/-- One hundred times the source's humidity of family A, exactly, over the masked raw value `m` (R143, R148). -/
theorem humidityReference_eq (m : Nat) :
    (100 : ℚ) * (m / 65536 * 125 - 6) = ((m * 12500 : ℤ) : ℚ) / (65536 : ℕ) - (600 : ℤ) := by
  push_cast
  ring

theorem fAT_eq_floor (raw : Half) : fAT raw = ⌊(100 : ℚ) * ((maskA raw).toNat / 65536 * 175.72 - 46.85)⌋ := by
  rw [temperatureReference_eq, Int.floor_sub_intCast, Rat.floor_intCast_div_natCast, fAT]
  rfl

theorem fAH_eq_floor (raw : Half) : fAH raw = ⌊(100 : ℚ) * ((maskA raw).toNat / 65536 * 125 - 6)⌋ := by
  rw [humidityReference_eq, Int.floor_sub_intCast, Rat.floor_intCast_div_natCast, fAH]
  rfl

/-- Settles O40: the scaled reference is a quotient less an integer, whose floor is the integer formula. -/
theorem familyAIsTheFloorOfTheReference : Obligations.FamilyAIsTheFloorOfTheReference :=
  fun raw => ⟨rfl, fAT_eq_floor raw, rfl, fAH_eq_floor raw⟩

/-- Over the rationals a product is divided exactly, and the floor of that is the integer division (R144, R145). -/
theorem floor_mul_div (n k d : Nat) : ⌊((n : ℚ) * k) / d⌋ = ((n : ℤ) * k) / d := by
  have h := Rat.floor_intCast_div_natCast ((n : ℤ) * k) d
  rwa [Int.cast_mul, Int.cast_natCast, Int.cast_natCast] at h

/-- Settles O41: the floor of the rational quotient is the integer division of the product. -/
theorem familyBIsTheIntegerFormula : Obligations.FamilyBIsTheIntegerFormula := fun raw =>
  ⟨congrArg (-45000 + ·) (floor_mul_div raw.toNat 175000 65535).symm, (floor_mul_div raw.toNat 10000 65535).symm⟩

/-! ### Ranges and monotonicity (R147, R148) -/

/-- Settles O42: the boundary values by evaluation, the ranges by the functions' bounds. -/
theorem conversionRangesAndBoundaries : Obligations.ConversionRangesAndBoundaries := by
  refine ⟨by decide, fun raw => ?_⟩
  obtain ⟨hAT, hAT'⟩ := fAT_bounds raw
  obtain ⟨hAH, hAH'⟩ := fAH_bounds raw
  obtain ⟨hBT, hBT'⟩ := fBT_bounds raw
  exact ⟨hAT, hAT', hAH, hAH', hBT, hBT', fBH_bounds raw⟩

section Monotone

variable {a b : Half} (h : a.toNat ≤ b.toNat)
include h

theorem maskA_toNat_mono : (maskA a).toNat ≤ (maskA b).toNat := by
  rw [maskA_toNat, maskA_toNat]
  omega

theorem fAT_mono : fAT a ≤ fAT b := by
  have := maskA_toNat_mono h
  rw [fAT, fAT]
  omega

theorem fAH_mono : fAH a ≤ fAH b := by
  have := maskA_toNat_mono h
  rw [fAH, fAH]
  omega

theorem fBT_mono : fBT a ≤ fBT b := by
  rw [fBT, fBT]
  omega

theorem fBH_mono : fBH a ≤ fBH b := by
  rw [fBH, fBH]
  omega

end Monotone

/-- Settles O43: the distance from the reference to its floor is its fractional part. -/
theorem conversionsAreMonotoneAndClose : Obligations.ConversionsAreMonotoneAndClose := by
  refine ⟨fun a b h => ⟨fAT_mono h, fAH_mono h, fBT_mono h, fBH_mono h⟩, fun raw => ?_⟩
  rw [fAT_eq_floor, fAH_eq_floor]
  exact ⟨Int.fract_nonneg _, Int.fract_lt_one _, Int.fract_nonneg _, Int.fract_lt_one _, rfl, rfl⟩

/-! ### The result's pattern (R160) -/

/-- Bit 31 of an s32's pattern is its sign (R9, R160). -/
theorem toS32_getLsbD_31 {v : Int} (h : -2 ^ 31 ≤ v) (h' : v < 2 ^ 31) : (toS32 v).getLsbD 31 = true ↔ v < 0 := by
  have hsign : (toS32 v).getLsbD 31 = decide ((toS32 v).toInt < 0) :=
    (BitVec.msb_eq_getLsbD_last _).symm.trans BitVec.msb_eq_toInt
  rw [hsign, toS32_toInt h h', decide_eq_true_iff]

/-- Every conversion's result is in the range of R160. -/
theorem conversion_bounds {f : Half → Int} (hf : f ∈ [fAT, fAH, fBT, fBH]) (raw : Half) :
    -45000 ≤ f raw ∧ f raw ≤ 130000 := by
  have hAT := fAT_bounds raw
  have hAH := fAH_bounds raw
  have hBH := fBH_bounds raw
  simp only [List.mem_cons, List.not_mem_nil, or_false] at hf
  rcases hf with rfl | rfl | rfl | rfl
  · omega
  · omega
  · exact fBT_bounds raw
  · omega

/-- Settles O44: the range of R160 lies in s32's, where the pattern's sign and value are the result's. -/
theorem resultPatternsReadBackAsTheResult : Obligations.ResultPatternsReadBackAsTheResult := by
  intro raw f hf
  obtain ⟨hmin, hmax⟩ := conversion_bounds hf raw
  exact ⟨hmin, hmax, toS32_toInt (by omega) (by omega), toS32_getLsbD_31 (by omega) (by omega)⟩

/-! ### Gated conversions (R150-R154) -/

/-- A gated conversion does not consume what it reads, so a second one writes the same (R151). -/
theorem convertLatched_convertLatched (r : Regs) (q : Quantity) (f : Half → Int) :
    (r.convertLatched q f).convertLatched q f = r.convertLatched q f := by
  rcases convertLatched_cases r q f with ⟨hv, e⟩ | ⟨hv, e⟩ <;> rw [e]
  · have hv' : (r.storeResult q (toS32 (f (r.raw q)))).valid q = true := by cases q <;> exact hv
    rw [convertLatched_valid hv']
    cases q <;> rfl
  · have hv' : (r.clearResult q).setConverr.valid q = false := by cases q <;> exact hv
    rw [convertLatched_refused hv']
    cases q <;> rfl

section Gated

variable {i : Instr} {q : Quantity} {f : Half → Int} (hi : ∀ r, effect i r = r.convertLatched q f)
include hi

/-- The two outcomes of a gated conversion command (R150). -/
theorem exec_gated (s : State) :
    (s.regs.valid q = true → exec i s =
      .next { s with regs := s.regs.storeResult q (toS32 (f (s.regs.raw q))) }) ∧
    (s.regs.valid q = false → exec i s = .next { s with regs := (s.regs.clearResult q).setConverr }) :=
  ⟨fun h => exec_of_effect ((hi s.regs).trans (convertLatched_valid h)),
    fun h => exec_of_effect ((hi s.regs).trans (convertLatched_refused h))⟩

/-- Repeating a gated conversion command changes nothing more (R151). -/
theorem exec_gated_repeat (s t : State) (h : exec i s = .next t) : exec i t = .next t := by
  obtain rfl := exec_next h
  refine exec_of_effect ?_
  rw [State.mapRegs_regs, hi, hi, convertLatched_convertLatched]

end Gated

/-- The raw values that family A humidity sends below 0 and above 10000 (R152). -/
theorem fAH_thresholds (raw : Half) :
    (fAH raw < 0 ↔ raw.toNat ≤ 0x0C4B) ∧ (10000 < fAH raw ↔ 0xD91C ≤ raw.toNat) := by
  rw [fAH, maskA_toNat]
  omega

/-- Settles O45: `exec_gated` and `exec_gated_repeat` on the temperature field, and family A's mask. -/
theorem convatConvertsOrRefuses : Obligations.ConvatConvertsOrRefuses :=
  ⟨exec_gated (i := .convat) (q := .temperature) (f := fAT) fun _ => rfl, by decide, decode_encode .convat,
    exec_gated_repeat (i := .convat) (q := .temperature) (f := fAT) fun _ => rfl,
    fun raw => (fAT_maskA raw).symm, rfl, by decide⟩

/-- Settles O46, as O45 over the humidity field, with `fAH_thresholds`. -/
theorem convahConvertsOrRefuses : Obligations.ConvahConvertsOrRefuses :=
  ⟨exec_gated (i := .convah) (q := .humidity) (f := fAH) fun _ => rfl, by decide, decode_encode .convah,
    exec_gated_repeat (i := .convah) (q := .humidity) (f := fAH) fun _ => rfl,
    fun raw => (fAH_maskA raw).symm, rfl, fAH_thresholds, by decide⟩

/-- Settles O47: `exec_gated` on the temperature field; family B does not mask. -/
theorem convbtConvertsOrRefuses : Obligations.ConvbtConvertsOrRefuses :=
  ⟨exec_gated (i := .convbt) (q := .temperature) (f := fBT) fun _ => rfl, by decide, decode_encode .convbt,
    exists_fBT_maskA_ne, by decide⟩

/-- Settles O48: `exec_gated` on the humidity field. -/
theorem convbhConvertsOrRefuses : Obligations.ConvbhConvertsOrRefuses :=
  ⟨exec_gated (i := .convbh) (q := .humidity) (f := fBH) fun _ => rfl, by decide, decode_encode .convbh, by decide⟩

/-! ### Direct conversions (R155-R159) -/

/-- Settles O49: no gate is read, and a format R word is legal exactly when bits 23:16 are zero. -/
theorem convratConvertsItsOperand : Obligations.ConvratConvertsItsOperand := by
  refine ⟨fun raw => exec_eq (.convrat raw), encodeR_eq_or 0x30#8, fun w hop => ⟨fun hz => ?_, fun hz => ?_⟩, by decide⟩
  · exact decode_formatR (m := .convrat) (op := 0x30#8) (by decide) hop hz
  · have hlisted : opField w ∈ Format.R.opcodes := by rw [hop]; decide
    rw [decode_reserved hlisted hz, hop]

/-- Settles O50: no gate is read, and the word is format R's. -/
theorem convrahConvertsItsOperand : Obligations.ConvrahConvertsItsOperand :=
  ⟨fun raw => exec_eq (.convrah raw), encodeR_eq_or 0x31#8,
    fun _ => decode_formatR (m := .convrah) (op := 0x31#8) (by decide), by decide⟩

/-- Settles O51: no gate is read, and the word is format R's. -/
theorem convrbtConvertsItsOperand : Obligations.ConvrbtConvertsItsOperand :=
  ⟨fun raw => exec_eq (.convrbt raw), encodeR_eq_or 0x32#8,
    fun _ => decode_formatR (m := .convrbt) (op := 0x32#8) (by decide), by decide⟩

/-- Settles O52: no gate is read, and the word is format R's. -/
theorem convrbhConvertsItsOperand : Obligations.ConvrbhConvertsItsOperand :=
  ⟨fun raw => exec_eq (.convrbh raw), encodeR_eq_or 0x33#8,
    fun _ => decode_formatR (m := .convrbh) (op := 0x33#8) (by decide), by decide⟩

end Sys2Proof.Machine
end

section
/-!
Proofs of the statements of 43_control.md. NOP and CLRSTAT are format N commands: what each does is `exec_eq`, and a word with
the opcode and an operand bit set is refused by `decode_reserved`. On STATUS, CLRSTAT is a mask.
-/

namespace Sys2Proof.Machine

/-- Settles O53: the command by `exec_eq`, its illegal words by `decode_reserved`. -/
theorem nopChangesNothing : Obligations.NopChangesNothing := by
  refine ⟨exec_eq .nop, rfl, decode_encode .nop, fun w hop hz => ?_⟩
  rw [decode_reserved (f := .N) (by rw [hop]; decide) hz, hop]

/-- CLRSTAT keeps bits 6:0 of STATUS and clears the two sticky bits, 8 and 7 (R29, R171). -/
theorem statusWord_clearSticky (r : Regs) : r.clearSticky.statusWord = r.statusWord &&& 0x7F#32 := by
  apply BitVec.eq_of_getLsbD_eq
  intro k _
  rw [BitVec.getLsbD_and, statusWord_getLsbD, statusWord_getLsbD]
  rcases lt_or_ge k 9 with h | h
  · interval_cases k <;> simp
  · simp [h]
- - -
#### WHAT TO DO:
In the entries above, the lines from the one bearing "have hsign : (toS32" up to and including the one bearing "obtain ⟨hmin, hmax⟩" should be transcribed exactly; no other line is wanted.

#### YOUR SOLUTION:
  have hsign : (toS32 v).getLsbD 31 = decide ((toS32 v).toInt < 0) :=
    (BitVec.msb_eq_getLsbD_last _).symm.trans BitVec.msb_eq_toInt
  rw [hsign, toS32_toInt h h', decide_eq_true_iff]

/-- Every conversion's result is in the range of R160. -/
theorem conversion_bounds {f : Half → Int} (hf : f ∈ [fAT, fAH, fBT, fBH]) (raw : Half) :
    -45000 ≤ f raw ∧ f raw ≤ 130000 := by
  have hAT := fAT_bounds raw
  have hAH := fAH_bounds raw
  have hBH := fBH_bounds raw
  simp only [List.mem_cons, List.not_mem_nil, or_false] at hf
  rcases hf with rfl | rfl | rfl | rfl
  · omega
  · omega
  · exact fBT_bounds raw
  · omega

/-- Settles O44: the range of R160 lies in s32's, where the pattern's sign and value are the result's. -/
theorem resultPatternsReadBackAsTheResult : Obligations.ResultPatternsReadBackAsTheResult := by
  intro raw f hf
  obtain ⟨hmin, hmax⟩ := conversion_bounds hf raw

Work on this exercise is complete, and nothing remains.